§ **Material supplied**
-- ==== Sys2Proof/Laws/State.lean ====
section
/-!
SUPPORT. What each update of the state leaves: one lemma per field per update, and what the places read after an update.
-/
namespace Sys2Proof.Machine

/-! ## setTile -/

@[simp] theorem State.setTile_cyc (s : State) (t : Nat) (v : Tile) : (s.setTile t v).cyc = s.cyc := rfl
@[simp] theorem State.setTile_agenda (s : State) (t : Nat) (v : Tile) : (s.setTile t v).agenda = s.agenda := rfl
@[simp] theorem State.setTile_issuedNow (s : State) (t : Nat) (v : Tile) : (s.setTile t v).issuedNow = s.issuedNow := rfl
@[simp] theorem State.setTile_cur (s : State) (t : Nat) (v : Tile) : (s.setTile t v).cur = s.cur := rfl
@[simp] theorem State.setTile_nextId (s : State) (t : Nat) (v : Tile) : (s.setTile t v).nextId = s.nextId := rfl
@[simp] theorem State.setTile_uses (s : State) (t : Nat) (v : Tile) : (s.setTile t v).uses = s.uses := rfl
@[simp] theorem State.setTile_pf (s : State) (t : Nat) (v : Tile) : (s.setTile t v).pf = s.pf := rfl
@[simp] theorem State.setTile_vfr (s : State) (t : Nat) (v : Tile) : (s.setTile t v).vfr = s.vfr := rfl
@[simp] theorem State.setTile_mem (s : State) (t : Nat) (v : Tile) : (s.setTile t v).mem = s.mem := rfl
@[simp] theorem State.setTile_reqs (s : State) (t : Nat) (v : Tile) : (s.setTile t v).reqs = s.reqs := rfl
@[simp] theorem State.setTile_counts (s : State) (t : Nat) (v : Tile) : (s.setTile t v).counts = s.counts := rfl
@[simp] theorem State.setTile_tlb2 (s : State) (t : Nat) (v : Tile) : (s.setTile t v).tlb2 = s.tlb2 := rfl
@[simp] theorem State.setTile_faults (s : State) (t : Nat) (v : Tile) : (s.setTile t v).faults = s.faults := rfl
@[simp] theorem State.setTile_combine (s : State) (t : Nat) (v : Tile) : (s.setTile t v).combine = s.combine := rfl
@[simp] theorem State.setTile_launches (s : State) (t : Nat) (v : Tile) : (s.setTile t v).launches = s.launches := rfl
@[simp] theorem State.setTile_trapqs (s : State) (t : Nat) (v : Tile) : (s.setTile t v).trapqs = s.trapqs := rfl
@[simp] theorem State.setTile_copyMsgs (s : State) (t : Nat) (v : Tile) : (s.setTile t v).copyMsgs = s.copyMsgs := rfl
@[simp] theorem State.setTile_queues (s : State) (t : Nat) (v : Tile) : (s.setTile t v).queues = s.queues := rfl
@[simp] theorem State.setTile_cwords (s : State) (t : Nat) (v : Tile) : (s.setTile t v).cwords = s.cwords := rfl
@[simp] theorem State.setTile_flits (s : State) (t : Nat) (v : Tile) : (s.setTile t v).flits = s.flits := rfl
@[simp] theorem State.setTile_rmsgs (s : State) (t : Nat) (v : Tile) : (s.setTile t v).rmsgs = s.rmsgs := rfl
@[simp] theorem State.setTile_rreads (s : State) (t : Nat) (v : Tile) : (s.setTile t v).rreads = s.rreads := rfl
@[simp] theorem State.setTile_steps (s : State) (t : Nat) (v : Tile) : (s.setTile t v).steps = s.steps := rfl
@[simp] theorem State.setTile_collCur (s : State) (t : Nat) (v : Tile) : (s.setTile t v).collCur = s.collCur := rfl
@[simp] theorem State.setTile_arrived (s : State) (t : Nat) (v : Tile) : (s.setTile t v).arrived = s.arrived := rfl
@[simp] theorem State.setTile_ref6 (s : State) (t : Nat) (v : Tile) : (s.setTile t v).ref6 = s.ref6 := rfl
@[simp] theorem State.setTile_feats (s : State) (t : Nat) (v : Tile) : (s.setTile t v).feats = s.feats := rfl
@[simp] theorem State.setTile_parts (s : State) (t : Nat) (v : Tile) : (s.setTile t v).parts = s.parts := rfl
@[simp] theorem State.setTile_barWait (s : State) (t : Nat) (v : Tile) : (s.setTile t v).barWait = s.barWait := rfl
@[simp] theorem State.setTile_boot (s : State) (t : Nat) (v : Tile) : (s.setTile t v).boot = s.boot := rfl
@[simp] theorem State.setTile_power (s : State) (t : Nat) (v : Tile) : (s.setTile t v).power = s.power := rfl
@[simp] theorem State.setTile_msix (s : State) (t : Nat) (v : Tile) : (s.setTile t v).msix = s.msix := rfl
@[simp] theorem State.setTile_gated (s : State) (t : Nat) (v : Tile) : (s.setTile t v).gated = s.gated := rfl
@[simp] theorem State.setTile_gate (s : State) (t : Nat) (v : Tile) : (s.setTile t v).gate = s.gate := rfl
@[simp] theorem State.setTile_endpoints (s : State) (t : Nat) (v : Tile) : (s.setTile t v).endpoints = s.endpoints := rfl
@[simp] theorem State.setTile_domains (s : State) (t : Nat) (v : Tile) : (s.setTile t v).domains = s.domains := rfl
@[simp] theorem State.setTile_rx (s : State) (t : Nat) (v : Tile) : (s.setTile t v).rx = s.rx := rfl
@[simp] theorem State.setTile_tx (s : State) (t : Nat) (v : Tile) : (s.setTile t v).tx = s.tx := rfl
@[simp] theorem State.setTile_wire (s : State) (t : Nat) (v : Tile) : (s.setTile t v).wire = s.wire := rfl
@[simp] theorem State.setTile_pdcs (s : State) (t : Nat) (v : Tile) : (s.setTile t v).pdcs = s.pdcs := rfl
@[simp] theorem State.setTile_heldPackets (s : State) (t : Nat) (v : Tile) : (s.setTile t v).heldPackets = s.heldPackets := rfl
@[simp] theorem State.setTile_combining (s : State) (t : Nat) (v : Tile) : (s.setTile t v).combining = s.combining := rfl
@[simp] theorem State.setTile_evBad (s : State) (t : Nat) (v : Tile) : (s.setTile t v).evBad = s.evBad := rfl
@[simp] theorem State.setTile_ethDown (s : State) (t : Nat) (v : Tile) : (s.setTile t v).ethDown = s.ethDown := rfl
@[simp] theorem State.setTile_cxlDown (s : State) (t : Nat) (v : Tile) : (s.setTile t v).cxlDown = s.cxlDown := rfl
@[simp] theorem State.setTile_driverQs (s : State) (t : Nat) (v : Tile) : (s.setTile t v).driverQs = s.driverQs := rfl
@[simp] theorem State.setTile_pages (s : State) (t : Nat) (v : Tile) : (s.setTile t v).pages = s.pages := rfl
@[simp] theorem State.setTile_pageWait (s : State) (t : Nat) (v : Tile) : (s.setTile t v).pageWait = s.pageWait := rfl
@[simp] theorem State.setTile_pools (s : State) (t : Nat) (v : Tile) : (s.setTile t v).pools = s.pools := rfl
@[simp] theorem State.setTile_engAsids (s : State) (t : Nat) (v : Tile) : (s.setTile t v).engAsids = s.engAsids := rfl
@[simp] theorem State.setTile_ssdDown (s : State) (t : Nat) (v : Tile) : (s.setTile t v).ssdDown = s.ssdDown := rfl
@[simp] theorem State.setTile_windows (s : State) (t : Nat) (v : Tile) : (s.setTile t v).windows = s.windows := rfl
@[simp] theorem State.setTile_rings (s : State) (t : Nat) (v : Tile) : (s.setTile t v).rings = s.rings := rfl
@[simp] theorem State.setTile_handles (s : State) (t : Nat) (v : Tile) : (s.setTile t v).handles = s.handles := rfl
@[simp] theorem State.setTile_users (s : State) (t : Nat) (v : Tile) : (s.setTile t v).users = s.users := rfl
@[simp] theorem State.setTile_armed (s : State) (t : Nat) (v : Tile) : (s.setTile t v).armed = s.armed := rfl
@[simp] theorem State.setTile_shoot (s : State) (t : Nat) (v : Tile) : (s.setTile t v).shoot = s.shoot := rfl
@[simp] theorem State.setTile_stset (s : State) (t : Nat) (v : Tile) : (s.setTile t v).stset = s.stset := rfl
@[simp] theorem State.setTile_tset (s : State) (t : Nat) (v : Tile) : (s.setTile t v).tset = s.tset := rfl
@[simp] theorem State.setTile_slices (s : State) (t : Nat) (v : Tile) : (s.setTile t v).slices = s.slices := rfl
@[simp] theorem State.setTile_engLast (s : State) (t : Nat) (v : Tile) : (s.setTile t v).engLast = s.engLast := rfl
@[simp] theorem State.setTile_savedCopies (s : State) (t : Nat) (v : Tile) : (s.setTile t v).savedCopies = s.savedCopies := rfl
@[simp] theorem State.setTile_reads (s : State) (t : Nat) (v : Tile) : (s.setTile t v).reads = s.reads := rfl

/-! ## updTile -/

@[simp] theorem State.updTile_cyc (s : State) (t : Nat) (f : Tile → Tile) : (s.updTile t f).cyc = s.cyc := rfl
@[simp] theorem State.updTile_agenda (s : State) (t : Nat) (f : Tile → Tile) : (s.updTile t f).agenda = s.agenda := rfl
@[simp] theorem State.updTile_issuedNow (s : State) (t : Nat) (f : Tile → Tile) : (s.updTile t f).issuedNow = s.issuedNow := rfl
@[simp] theorem State.updTile_cur (s : State) (t : Nat) (f : Tile → Tile) : (s.updTile t f).cur = s.cur := rfl
@[simp] theorem State.updTile_nextId (s : State) (t : Nat) (f : Tile → Tile) : (s.updTile t f).nextId = s.nextId := rfl
@[simp] theorem State.updTile_uses (s : State) (t : Nat) (f : Tile → Tile) : (s.updTile t f).uses = s.uses := rfl
@[simp] theorem State.updTile_pf (s : State) (t : Nat) (f : Tile → Tile) : (s.updTile t f).pf = s.pf := rfl
@[simp] theorem State.updTile_vfr (s : State) (t : Nat) (f : Tile → Tile) : (s.updTile t f).vfr = s.vfr := rfl
@[simp] theorem State.updTile_mem (s : State) (t : Nat) (f : Tile → Tile) : (s.updTile t f).mem = s.mem := rfl
@[simp] theorem State.updTile_reqs (s : State) (t : Nat) (f : Tile → Tile) : (s.updTile t f).reqs = s.reqs := rfl
@[simp] theorem State.updTile_counts (s : State) (t : Nat) (f : Tile → Tile) : (s.updTile t f).counts = s.counts := rfl
@[simp] theorem State.updTile_tlb2 (s : State) (t : Nat) (f : Tile → Tile) : (s.updTile t f).tlb2 = s.tlb2 := rfl
@[simp] theorem State.updTile_faults (s : State) (t : Nat) (f : Tile → Tile) : (s.updTile t f).faults = s.faults := rfl
@[simp] theorem State.updTile_combine (s : State) (t : Nat) (f : Tile → Tile) : (s.updTile t f).combine = s.combine := rfl
@[simp] theorem State.updTile_launches (s : State) (t : Nat) (f : Tile → Tile) : (s.updTile t f).launches = s.launches := rfl
@[simp] theorem State.updTile_trapqs (s : State) (t : Nat) (f : Tile → Tile) : (s.updTile t f).trapqs = s.trapqs := rfl
@[simp] theorem State.updTile_copyMsgs (s : State) (t : Nat) (f : Tile → Tile) : (s.updTile t f).copyMsgs = s.copyMsgs := rfl
@[simp] theorem State.updTile_queues (s : State) (t : Nat) (f : Tile → Tile) : (s.updTile t f).queues = s.queues := rfl
@[simp] theorem State.updTile_cwords (s : State) (t : Nat) (f : Tile → Tile) : (s.updTile t f).cwords = s.cwords := rfl
@[simp] theorem State.updTile_flits (s : State) (t : Nat) (f : Tile → Tile) : (s.updTile t f).flits = s.flits := rfl
@[simp] theorem State.updTile_rmsgs (s : State) (t : Nat) (f : Tile → Tile) : (s.updTile t f).rmsgs = s.rmsgs := rfl
@[simp] theorem State.updTile_rreads (s : State) (t : Nat) (f : Tile → Tile) : (s.updTile t f).rreads = s.rreads := rfl
@[simp] theorem State.updTile_steps (s : State) (t : Nat) (f : Tile → Tile) : (s.updTile t f).steps = s.steps := rfl
@[simp] theorem State.updTile_collCur (s : State) (t : Nat) (f : Tile → Tile) : (s.updTile t f).collCur = s.collCur := rfl
@[simp] theorem State.updTile_arrived (s : State) (t : Nat) (f : Tile → Tile) : (s.updTile t f).arrived = s.arrived := rfl
@[simp] theorem State.updTile_ref6 (s : State) (t : Nat) (f : Tile → Tile) : (s.updTile t f).ref6 = s.ref6 := rfl
@[simp] theorem State.updTile_feats (s : State) (t : Nat) (f : Tile → Tile) : (s.updTile t f).feats = s.feats := rfl
@[simp] theorem State.updTile_parts (s : State) (t : Nat) (f : Tile → Tile) : (s.updTile t f).parts = s.parts := rfl
@[simp] theorem State.updTile_barWait (s : State) (t : Nat) (f : Tile → Tile) : (s.updTile t f).barWait = s.barWait := rfl
@[simp] theorem State.updTile_boot (s : State) (t : Nat) (f : Tile → Tile) : (s.updTile t f).boot = s.boot := rfl
@[simp] theorem State.updTile_power (s : State) (t : Nat) (f : Tile → Tile) : (s.updTile t f).power = s.power := rfl
@[simp] theorem State.updTile_msix (s : State) (t : Nat) (f : Tile → Tile) : (s.updTile t f).msix = s.msix := rfl
@[simp] theorem State.updTile_gated (s : State) (t : Nat) (f : Tile → Tile) : (s.updTile t f).gated = s.gated := rfl
@[simp] theorem State.updTile_gate (s : State) (t : Nat) (f : Tile → Tile) : (s.updTile t f).gate = s.gate := rfl
@[simp] theorem State.updTile_endpoints (s : State) (t : Nat) (f : Tile → Tile) : (s.updTile t f).endpoints = s.endpoints := rfl
@[simp] theorem State.updTile_domains (s : State) (t : Nat) (f : Tile → Tile) : (s.updTile t f).domains = s.domains := rfl
@[simp] theorem State.updTile_rx (s : State) (t : Nat) (f : Tile → Tile) : (s.updTile t f).rx = s.rx := rfl
@[simp] theorem State.updTile_tx (s : State) (t : Nat) (f : Tile → Tile) : (s.updTile t f).tx = s.tx := rfl
@[simp] theorem State.updTile_wire (s : State) (t : Nat) (f : Tile → Tile) : (s.updTile t f).wire = s.wire := rfl
@[simp] theorem State.updTile_pdcs (s : State) (t : Nat) (f : Tile → Tile) : (s.updTile t f).pdcs = s.pdcs := rfl
@[simp] theorem State.updTile_heldPackets (s : State) (t : Nat) (f : Tile → Tile) : (s.updTile t f).heldPackets = s.heldPackets := rfl
@[simp] theorem State.updTile_combining (s : State) (t : Nat) (f : Tile → Tile) : (s.updTile t f).combining = s.combining := rfl
@[simp] theorem State.updTile_evBad (s : State) (t : Nat) (f : Tile → Tile) : (s.updTile t f).evBad = s.evBad := rfl
@[simp] theorem State.updTile_ethDown (s : State) (t : Nat) (f : Tile → Tile) : (s.updTile t f).ethDown = s.ethDown := rfl
@[simp] theorem State.updTile_cxlDown (s : State) (t : Nat) (f : Tile → Tile) : (s.updTile t f).cxlDown = s.cxlDown := rfl
@[simp] theorem State.updTile_driverQs (s : State) (t : Nat) (f : Tile → Tile) : (s.updTile t f).driverQs = s.driverQs := rfl
@[simp] theorem State.updTile_pages (s : State) (t : Nat) (f : Tile → Tile) : (s.updTile t f).pages = s.pages := rfl
@[simp] theorem State.updTile_pageWait (s : State) (t : Nat) (f : Tile → Tile) : (s.updTile t f).pageWait = s.pageWait := rfl
@[simp] theorem State.updTile_pools (s : State) (t : Nat) (f : Tile → Tile) : (s.updTile t f).pools = s.pools := rfl
@[simp] theorem State.updTile_engAsids (s : State) (t : Nat) (f : Tile → Tile) : (s.updTile t f).engAsids = s.engAsids := rfl
@[simp] theorem State.updTile_ssdDown (s : State) (t : Nat) (f : Tile → Tile) : (s.updTile t f).ssdDown = s.ssdDown := rfl
@[simp] theorem State.updTile_windows (s : State) (t : Nat) (f : Tile → Tile) : (s.updTile t f).windows = s.windows := rfl
@[simp] theorem State.updTile_rings (s : State) (t : Nat) (f : Tile → Tile) : (s.updTile t f).rings = s.rings := rfl
@[simp] theorem State.updTile_handles (s : State) (t : Nat) (f : Tile → Tile) : (s.updTile t f).handles = s.handles := rfl
@[simp] theorem State.updTile_users (s : State) (t : Nat) (f : Tile → Tile) : (s.updTile t f).users = s.users := rfl
@[simp] theorem State.updTile_armed (s : State) (t : Nat) (f : Tile → Tile) : (s.updTile t f).armed = s.armed := rfl
@[simp] theorem State.updTile_shoot (s : State) (t : Nat) (f : Tile → Tile) : (s.updTile t f).shoot = s.shoot := rfl
@[simp] theorem State.updTile_stset (s : State) (t : Nat) (f : Tile → Tile) : (s.updTile t f).stset = s.stset := rfl
@[simp] theorem State.updTile_tset (s : State) (t : Nat) (f : Tile → Tile) : (s.updTile t f).tset = s.tset := rfl
@[simp] theorem State.updTile_slices (s : State) (t : Nat) (f : Tile → Tile) : (s.updTile t f).slices = s.slices := rfl
@[simp] theorem State.updTile_engLast (s : State) (t : Nat) (f : Tile → Tile) : (s.updTile t f).engLast = s.engLast := rfl
@[simp] theorem State.updTile_savedCopies (s : State) (t : Nat) (f : Tile → Tile) : (s.updTile t f).savedCopies = s.savedCopies := rfl
@[simp] theorem State.updTile_reads (s : State) (t : Nat) (f : Tile → Tile) : (s.updTile t f).reads = s.reads := rfl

§ **Task directions**
Return exactly the lines that run from the top of the listing above to the line containing "v).cyc = s.cyc := rfl", please, keeping both end lines and leaving out everything else.

§ **Answer space**
-- ==== Sys2Proof/Laws/State.lean ====
section
/-!
SUPPORT. What each update of the state leaves: one lemma per field per update, and what the places read after an update.
-/
namespace Sys2Proof.Machine

/-! ## setTile -/

@[simp] theorem State.setTile_cyc (s : State) (t : Nat) (v : Tile) : (s.setTile t v).cyc = s.cyc := rfl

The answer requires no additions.